Both Mr. Covington and Mr. Hodges asked Judge Ingraham to put Clay on probation. Failing that, said Mr. Covington, the former champion should not be given a sentence more severe than those given in a similar cases. "That's 18 months," he said.

Judge Ingraham, after being told that Clay's attorneys would appeal, said that now was not the time to ask for clemency. If the conviction should be thrown out on appeal, "the sentence would be nil," he said, but if it should be upheld, that would be the time to seek a reduction in sentence or to seek probation.

Clay, who had known both applause and boos in his seven years as a boxer, did not seem downcast at today's turn of events.

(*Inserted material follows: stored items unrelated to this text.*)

theorem execPackerSnapshot_only {R : List RegSet} {s₀ : State} (who : Req) (clr : Bool) (s : State) (h₀ : OnlyRegs R s₀ s)
    (hR : [reg CTL_INT, reg PAK_INT, reg PAK_SNAP_SEQ, regRun (PAK_CNT 0) 16] ⊆ R) : AnswersOnly R s₀ (execPackerSnapshot who clr
      s) := by
  unfold execPackerSnapshot
  repeat' first
    | with_reducible exact OnlyRegs.refl _
    | with_reducible assumption
    | exact List.Subset.trans (by decide) hR
    | (intro _; try dsimp only)
    | with_reducible apply AnswersOnly.inFull
    | with_reducible apply AnswersOnly.powered
    | with_reducible apply AnswersOnly.next
    | with_reducible apply AnswersOnly.done
    | exact covReg (hR (by decide))
    | refine snapshot_only _ 8 _ _ _ ?_ (covRun (hR (by decide))) ?_
    | with_reducible apply serve_only
    | with_reducible apply raise_only

theorem baselineError_only {R : List RegSet} {s₀ : State} (older : Bool) (s : State) (h₀ : OnlyRegs R s₀ s) :
    OnlyRegs R s₀ (baselineError older s) := h₀.pass (baselineError_within (L := [.nest]) older s (Within.refl s)
      (List.Subset.refl _)) (by decide)

theorem bufferError_only {R : List RegSet} {s₀ : State} (region : Nat) (p : Nat) (s : State) (h₀ : OnlyRegs R s₀ s) :
    OnlyRegs R s₀ (bufferError region p s) := h₀.pass (bufferError_within (L := [.ports]) region p s (Within.refl s)
      (List.Subset.refl _)) (by decide)

theorem configLostNow_only {R : List RegSet} {s₀ : State} (s : State) (h₀ : OnlyRegs R s₀ s)
    (hR : [reg CTL_INT, reg EGR_INT, reg EGR_QINT, reg LDG_INT, regFam LDG_DROP 8] ⊆ R) : OnlyRegs R s₀ (configLostNow s) := by
  unfold configLostNow
  with_reducible repeat' first
    | exact List.Subset.trans (by decide) hR
    | (show (_ : Nat) < _; decide)
    | apply logEvent_only
    | apply updateNodeOk_only
    | apply OnlyRegs.foldlPoints
    | (apply OnlyRegs.lit; first | assumption)

theorem sampleError_only {R : List RegSet} {s₀ : State} (c : Nat) (s : State) (b_c : c < 4) (h₀ : OnlyRegs R s₀ s)
    (hR : [regFam CTL_PC_STAT 4] ⊆ R) : OnlyRegs R s₀ (sampleError c s) := by
  unfold sampleError
  repeat' first
    | with_reducible assumption
    | exact List.Subset.trans (by decide) hR
    | with_reducible apply OnlyRegs.ite
    | refine covFam (n := 4) (hR (by decide)) (fun i => by simp only [CTL_PC_STAT]) ?_
    | with_reducible apply wrF_only
    | with_reducible apply setWindow_only

theorem itemError_only {R : List RegSet} {s₀ : State} (q : Nat) (s : State) (h₀ : OnlyRegs R s₀ s) :
    OnlyRegs R s₀ (itemError q s) := h₀.pass (itemError_within (L := [.egr]) q s (Within.refl s) (List.Subset.refl _)) (by decide)

theorem stallError_only {R : List RegSet} {s₀ : State} (n : Nat) (k : Nat) (s : State) (h₀ : OnlyRegs R s₀ s) :
    OnlyRegs R s₀ (stallError n k s) := h₀.pass (stallError_within (L := [.ing, .mkt]) n k s (Within.refl s) (List.Subset.refl _))
      (by decide)

theorem ribbonError_only {R : List RegSet} {s₀ : State} (i : Nat) (s : State) (h₀ : OnlyRegs R s₀ s)
    (hR : [reg CTL_INT, reg EGR_INT, reg EGR_XF_STAT, reg MKT_INT, reg MKT_RIB_RSTAT, reg MKT_RIB_SPAN, regRun MKT_RIB_OLD_LO 2] ⊆
      R) : OnlyRegs R s₀ (ribbonError i s) := by
  unfold ribbonError
  with_reducible repeat' first
    | exact List.Subset.trans (by decide) hR
    | apply ribOverwrite_only
    | apply ribReport_only
    | apply OnlyRegs.foldlPoints
    | (apply OnlyRegs.lit; first | assumption)
    | split

theorem stampError_only {R : List RegSet} {s₀ : State} (p : Nat) (i : Nat) (s : State) (b_p : p < 64) (h₀ : OnlyRegs R s₀ s)
    (hR : [reg CTL_INT, regFam PRT_INT 64, regFam PRT_TSQ_STAT 64] ⊆ R) : OnlyRegs R s₀ (stampError p i s) := by
  unfold stampError
  try dsimp only
  repeat' first
    | with_reducible assumption
    | exact List.Subset.trans (by decide) hR
    | refine covFam (n := 64) (hR (by decide)) (fun i => by simp only [PRT_INT, PRT_TSQ_STAT]) ?_
    | with_reducible apply tsqRefuse_only
    | with_reducible apply setPort_only
    | with_reducible apply OnlyRegs.foldlPoints
    | split

theorem recordError_only {R : List RegSet} {s₀ : State} (no : Nat) (ofs : Nat) (s : State) (h₀ : OnlyRegs R s₀ s) :
    OnlyRegs R s₀ (recordError no ofs s) := h₀.pass (recordError_within (L := [.cap]) no ofs s (Within.refl s) (List.Subset.refl
      _)) (by decide)

theorem trackError_only {R : List RegSet} {s₀ : State} (k : Nat) (older : Bool) (s : State) (h₀ : OnlyRegs R s₀ s) :
    OnlyRegs R s₀ (trackError k older s) := h₀.pass (trackError_within (L := [.ledger]) k older s (Within.refl s)
      (List.Subset.refl _)) (by decide)

theorem controlError_only {R : List RegSet} {s₀ : State} (i : Nat) (s : State) (h₀ : OnlyRegs R s₀ s) :
    OnlyRegs R s₀ (controlError i s) := h₀.pass (controlError_within (L := [.ledger]) i s (Within.refl s) (List.Subset.refl _))
      (by decide)

theorem intervalError_only {R : List RegSet} {s₀ : State} (i : Nat) (s : State) (h₀ : OnlyRegs R s₀ s) :
    OnlyRegs R s₀ (intervalError i s) := h₀.pass (intervalError_within (L := [.scales]) i s (Within.refl s) (List.Subset.refl _))
      (by decide)

theorem logError_only {R : List RegSet} {s₀ : State} (seq : Nat) (s : State) (h₀ : OnlyRegs R s₀ s) :
    OnlyRegs R s₀ (logError seq s) := h₀.pass (logError_within (L := [.ledger]) seq s (Within.refl s) (List.Subset.refl _)) (by
      decide)

theorem streamError_only {R : List RegSet} {s₀ : State} (n : Nat) (s : State) (h₀ : OnlyRegs R s₀ s) :
    OnlyRegs R s₀ (streamError n s) := h₀.pass (streamError_within (L := [.ing]) n s (Within.refl s) (List.Subset.refl _)) (by decide)

theorem deckError_only {R : List RegSet} {s₀ : State} (thread : Option Nat) (s : State) (h₀ : OnlyRegs R s₀ s)
    (hR : [reg CTL_INT, reg CTL_RESTART_INFO, reg EGR_INT, reg EGR_QINT, reg LDG_INT, reg MST_INT, regFam LDG_DROP 8] ⊆ R) :
      OnlyRegs R s₀ (deckError thread s) := by
  unfold deckError
  with_reducible repeat' first
    | assumption
    | apply machineCheck_only
    | apply OnlyRegs.foldlPoints
    | split

theorem consequenceOf_only {R : List RegSet} {s₀ : State} (region : Nat) (target : UeTarget) (s : State) (h₀ : OnlyRegs R s₀ s)
    (hR : [reg CTL_INT, reg CTL_RESTART_INFO, reg EGR_ALSEQ, reg EGR_INT, reg EGR_QINT, reg EGR_XF_STAT, reg LDG_INT, reg
      LDG_RD_STAT, reg MKT_INT, reg MKT_RIB_RSTAT, reg MKT_RIB_SPAN, reg MKT_TW_STAT, reg MST_INT, reg NST_ISL_SUSP, reg
      NST_ISL_THR, reg NST_OSC_INT, reg NST_THR_FAST, reg NST_TOP_INT, reg PAK_INT, reg PAK_J_IN_DONE, reg PAK_J_OUT_LEN, reg
      PAK_J_STAT, regFam CTL_PC_STAT 4, regFam LDG_DROP 8, regFam PRT_INT 64, regFam PRT_TSQ_STAT 64, regRun MKT_RIB_OLD_LO 2] ⊆ R)
      : OnlyRegs R s₀ (consequenceOf region target s) := by
  unfold consequenceOf
  repeat' first
    | with_reducible assumption
    | exact List.Subset.trans (by decide) hR
    | exact covReg (hR (by decide))
    | exact Fin.isLt _
    | with_reducible apply emRestart_only
    | with_reducible apply sampleError_only
    | with_reducible apply itemError_only
    | with_reducible apply stallError_only
    | with_reducible apply ribbonError_only
    | with_reducible apply fastRestart_only
    | with_reducible apply bufferError_only
    | with_reducible apply stampError_only
    | with_reducible apply recordError_only
    | with_reducible apply pakMemErr_only
    | with_reducible apply topError_only
    | with_reducible apply trackError_only
    | with_reducible apply controlError_only
    | with_reducible apply baselineError_only
    | with_reducible apply creditsBack_only
    | with_reducible apply intervalError_only
    | with_reducible apply storeError_only
    | with_reducible apply configLostNow_only
    | with_reducible apply raise_only
    | with_reducible apply logError_only
    | with_reducible apply streamError_only
    | with_reducible apply deckError_only
    | with_reducible apply OnlyRegs.foldlPoints
    | split

theorem consequence_only {R : List RegSet} {s₀ : State} (region : Nat) (target : UeTarget) (s : State) (h₀ : OnlyRegs R s₀ s)
    (hR : [reg CTL_INT, reg CTL_RESTART_INFO, reg EGR_ALSEQ, reg EGR_INT, reg EGR_QINT, reg EGR_XF_STAT, reg LDG_INT, reg
      LDG_RD_STAT, reg MKT_INT, reg MKT_RIB_RSTAT, reg MKT_RIB_SPAN, reg MKT_TW_STAT, reg MST_INT, reg NST_ISL_SUSP, reg
      NST_ISL_THR, reg NST_OSC_INT, reg NST_THR_FAST, reg NST_TOP_INT, reg PAK_INT, reg PAK_J_IN_DONE, reg PAK_J_OUT_LEN, reg
      PAK_J_STAT, regFam CTL_PC_STAT 4, regFam LDG_DROP 8, regFam PRT_INT 64, regFam PRT_TSQ_STAT 64, regRun MKT_RIB_OLD_LO 2] ⊆ R)
      : OnlyRegs R s₀ (consequence region target s) := by
  unfold consequence
  with_reducible repeat' first
    | assumption
    | apply OnlyRegs.ite
    | apply consequenceOf_only

theorem setMem_only {R : List RegSet} {s₀ : State} (f : MemInt → MemInt) (s : State) (h₀ : OnlyRegs R s₀ s) :
    OnlyRegs R s₀ (setMem f s) := h₀.pass (setMem_within (L := [.mem]) f s (Within.refl s) (List.Subset.refl _)) (by decide)

theorem laneCount_only {R : List RegSet} {s₀ : State} (ch : Nat) (lane : Nat) (s : State) (h₀ : OnlyRegs R s₀ s)
    (hR : [reg CTL_INT, reg LDG_INT, reg MEM_INT, regFam LDG_DROP 8] ⊆ R) : OnlyRegs R s₀ (laneCount ch lane s) := by
  unfold laneCount
  repeat' first
    | with_reducible assumption
    | exact List.Subset.trans (by decide) hR
    | with_reducible apply OnlyRegs.ite
    | exact covReg (hR (by decide))
    | (show (_ : Nat) < _; decide)
    | with_reducible apply logEvent_only
    | with_reducible apply setMem_only
    | with_reducible apply raise_only

theorem noteUe_only {R : List RegSet} {s₀ : State} (region : Nat) (addr : Nat) (s : State) (h₀ : OnlyRegs R s₀ s)
    (hR : [reg CTL_INT, reg LDG_INT, reg MEM_INT, reg MEM_UE_ADDR_HI, reg MEM_UE_ADDR_LO, regFam LDG_DROP 8] ⊆ R) : OnlyRegs R s₀
      (noteUe region addr s) := by
  unfold noteUe
  repeat' first
    | with_reducible assumption
    | exact List.Subset.trans (by decide) hR
    | with_reducible apply OnlyRegs.ite
    | exact covReg (hR (by decide))
    | (show (_ : Nat) < _; decide)
    | with_reducible apply logEvent_only
    | with_reducible apply wr_only
    | with_reducible apply raise_only
    | with_reducible apply count_only

theorem unitCount_only {R : List RegSet} {s₀ : State} (region : Nat) (addr : Nat) (s : State) (h₀ : OnlyRegs R s₀ s)
    (hR : [reg CTL_INT, reg MEM_INT] ⊆ R) : OnlyRegs R s₀ (unitCount region addr s) := by
  unfold unitCount
  repeat' first
    | with_reducible assumption
    | exact List.Subset.trans (by decide) hR
    | with_reducible apply OnlyRegs.ite
    | exact covReg (hR (by decide))
    | with_reducible apply setMem_only
    | with_reducible apply raise_only

theorem memCe_only {R : List RegSet} {s₀ : State} (region : Nat) (addr : Nat) (ch : Nat) (lane : Nat) (target : UeTarget) (s :
    State) (h₀ : OnlyRegs R s₀ s)
    (hR : [reg CTL_INT, reg CTL_RESTART_INFO, reg EGR_ALSEQ, reg EGR_INT, reg EGR_QINT, reg EGR_XF_STAT, reg LDG_INT, reg
      LDG_RD_STAT, reg MEM_INT, reg MEM_UE_ADDR_HI, reg MEM_UE_ADDR_LO, reg MKT_INT, reg MKT_RIB_RSTAT, reg MKT_RIB_SPAN, reg
      MKT_TW_STAT, reg MST_INT, reg NST_ISL_SUSP, reg NST_ISL_THR, reg NST_OSC_INT, reg NST_THR_FAST, reg NST_TOP_INT, reg PAK_INT,
      reg PAK_J_IN_DONE, reg PAK_J_OUT_LEN, reg PAK_J_STAT, regFam CTL_PC_STAT 4, regFam LDG_DROP 8, regFam PRT_INT 64, regFam
      PRT_TSQ_STAT 64, regRun MKT_RIB_OLD_LO 2] ⊆ R) : OnlyRegs R s₀ (memCe region addr ch lane target s) := by
  unfold memCe
  repeat' first
    | with_reducible assumption
    | exact List.Subset.trans (by decide) hR
    | with_reducible apply OnlyRegs.ite
    | exact covReg (hR (by decide))
    | with_reducible apply consequence_only
    | with_reducible apply laneCount_only
    | with_reducible apply noteUe_only
    | with_reducible apply raise_only
    | with_reducible apply unitCount_only
    | with_reducible apply count_only

theorem execMemCorrection_only {R : List RegSet} {s₀ : State} (region : Fin 15) (addr : BitVec 36) (ch : Fin 2) (lane : Fin 4) (target :
    UeTarget) (s : State) (h₀ : OnlyRegs R s₀ s)
    (hR : [reg CTL_INT, reg CTL_RESTART_INFO, reg EGR_ALSEQ, reg EGR_INT, reg EGR_QINT, reg EGR_XF_STAT, reg LDG_INT, reg
      LDG_RD_STAT, reg MEM_INT, reg MEM_UE_ADDR_HI, reg MEM_UE_ADDR_LO, reg MKT_INT, reg MKT_RIB_RSTAT, reg MKT_RIB_SPAN, reg
      MKT_TW_STAT, reg MST_INT, reg NST_ISL_SUSP, reg NST_ISL_THR, reg NST_OSC_INT, reg NST_THR_FAST, reg NST_TOP_INT, reg PAK_INT,
      reg PAK_J_IN_DONE, reg PAK_J_OUT_LEN, reg PAK_J_STAT, regFam CTL_PC_STAT 4, regFam LDG_DROP 8, regFam PRT_INT 64, regFam
      PRT_TSQ_STAT 64, regRun MKT_RIB_OLD_LO 2] ⊆ R) : AnswersOnly R s₀ (execMemCorrection region addr ch lane target s) := by
  unfold execMemCorrection
  with_reducible repeat' first
    | assumption
    | apply OnlyRegs.ite
    | apply AnswersOnly.inFull
    | apply AnswersOnly.powered
    | apply AnswersOnly.next
    | apply AnswersOnly.done
    | apply powered_only
    | apply memCe_only

theorem execMemSnapshot_only {R : List RegSet} {s₀ : State} (who : Req) (clr : Bool) (s : State) (h₀ : OnlyRegs R s₀ s)
    (hR : [reg CTL_INT, reg MEM_INT, reg MEM_SNAP_SEQ, regRun (MEM_CNT 0 0) 60] ⊆ R) : AnswersOnly R s₀ (execMemSnapshot who clr
      s) := by
  unfold execMemSnapshot
  repeat' first
    | with_reducible exact OnlyRegs.refl _
    | with_reducible assumption
    | exact List.Subset.trans (by decide) hR
    | (intro _; try dsimp only)
    | with_reducible apply AnswersOnly.inFull
    | with_reducible apply AnswersOnly.powered
    | with_reducible apply AnswersOnly.next
    | with_reducible apply AnswersOnly.done
    | exact covReg (hR (by decide))
    | refine snapshot_only _ 30 _ _ _ ?_ (covRun (hR (by decide))) ?_
    | with_reducible apply serve_only
    | with_reducible apply raise_only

His step was as jaunty as ever as he walked from the courtroom after being released on $5,000 bond. He held hands with two young women who had been with him during intermissions in the trial and he smiled at the crowd that gathered around. He allowed the television cameramen to surround him and shuffle him off down the street.

The jury was out considering the verdict for only about 20 minutes. Everyone knew before it retired that Clay would be convicted. He and his lawyers had not attempted to deny that he had refused induction. Their main contention was that the draft boards in Louisville, Ky., and in Houston had acted improperly in not granting him a deferment as a minister.

After Judge Ingraham had ruled that a study of the huge draft board file of the Clay case had convinced him that the draft boards had not acted "arbitrarily or capriciously" in refusing the deferment. Clay's conviction became a foregone conclusion.

Pays No Attention

Clay paid no attention to the legal maneuvering during the day. He sat at the defense table, drawing and chewing gum.

During recesses, while Clay stood out in the corridors in the Federal Courthouse and signed autographs for children, one of his attorneys showed reporters some of the drawings that Clay had made. One showed an airplane flying over a heavily wooded mountain range toward the rising sun. Another portrayed a ship sailing head-on into a fjord between two mountain ranges.

Clay himself exhibited other drawings--mystic symbols, clouds and so forth. One was an elaborate sketch of the words "Muhammad Ali," which is his Muslim name.

In all, the jury heard only an hour or so of testimony, most of it from Government witnesses.